Um ponto importante: Esse artigo é uma adaptação do artigo escrito pelo Mark McKinnon em seu blog.
Apenas relembrando o final do último artigo sobre hash, nosso objetivo maior é classificar cada arquivo em nossa imagem a ser analisada, de forma a indicar se o arquivo é conhecido ou não. Com essa classificação, conseguimos reduzir a ação de análise forense e focar em arquivos que podem realmente ter relevância para o processo. Quem nos apoiará na classificação é a base de hashes (conhecida também por hashset) do NSRL.
Vamos melhorar isso acrescentando mais uma ferramenta importante à nossa equação: Um banco de dados. A estratégia é dividir o problema em três fases:
1) Vamos criar uma base de dados e popular ela com os hashes da NSRL
2) Vamos passar o MD5Deep na imagem (ela precisará estar montada) e carregar os hashes obtidos em uma outra tabela da base.
3) A classificação dos arquivos poderá ser facilmente obtida com queries SQL a partir daí.
Note que:
- Há um notável ganho com essa solução, principalmente se levarmos em conta que o tempo levado para obter o resultado por uma segunda vez (uma repetição da classificação, por exemplo) é muito pequeno, compreendendo apenas a fase 3.
- A base de hashes da NSRL não é normalizada e repete arquivos com frequência, porque ela registra os arquivos conforme a aplicação que os arquivos pertencem, e é muito comum um arquivo pertencer a mais de uma aplicação ou versão.
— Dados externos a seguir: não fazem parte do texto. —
-- ==== Sys2Proof/Laws/PerInstr.lean ====
section
/-! SUPPORT. The per-instruction family FixedWidth: every instruction encodes in one word of three bytes, whatever the
configuration (spec/30_encoding.md R90, R103). -/

/-- The encoding of an instruction has three bytes under every configuration. -/
def Sys2Proof.Laws.FixedWidth.Statement (i : Sys2Proof.Instr) : Prop :=
  ∀ C : Sys2Proof.Constants, (Sys2Proof.encode C i).length = 3

namespace Sys2Proof.Laws.FixedWidth

theorem imm (dst : Option Reg) (imm8 : Byte) : Statement (.imm dst imm8) := fun _ => rfl
theorem add (x y : Option Reg) : Statement (.add x y) := fun _ => rfl
theorem stk (popDst pushSrc : Option Reg) : Statement (.stk popDst pushSrc) := fun _ => rfl
theorem stm (addrReg valReg : Option Reg) : Statement (.stm addrReg valReg) := fun _ => rfl
theorem ldm (dst addrReg : Option Reg) : Statement (.ldm dst addrReg) := fun _ => rfl
theorem cmp (x y : Option Reg) : Statement (.cmp x y) := fun _ => rfl
theorem jmp (condMask : Byte) (targetReg : Option Reg) : Statement (.jmp condMask targetReg) := fun _ => rfl
theorem sys (code : Byte) (resultReg : Option Reg) : Statement (.sys code resultReg) := fun _ => rfl

end Sys2Proof.Laws.FixedWidth
end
- Na verdade, não nos importa saber de qual aplicação, versão ou SO específico é o arquivo em questão. Queremos apenas dizer se o arquivo é conhecido ou não. Isso vai nos facilitar bastante o tratamento, e a base NSRL ficará bastante reduzida.
- Vamos nos ater ao MD5, mas o SHA-1 poderá ser usado, a gosto ;)
Fase 1
Vamos criar a base de dados e carregar a base NSRL. Estou considerando que os quatro discos com a base NSRL já se encontram descompactados e disponíveis. Usarei como servidor de banco de dados o SQL Server, mas o processo pode ser facilmente adaptado para outros SGBDs.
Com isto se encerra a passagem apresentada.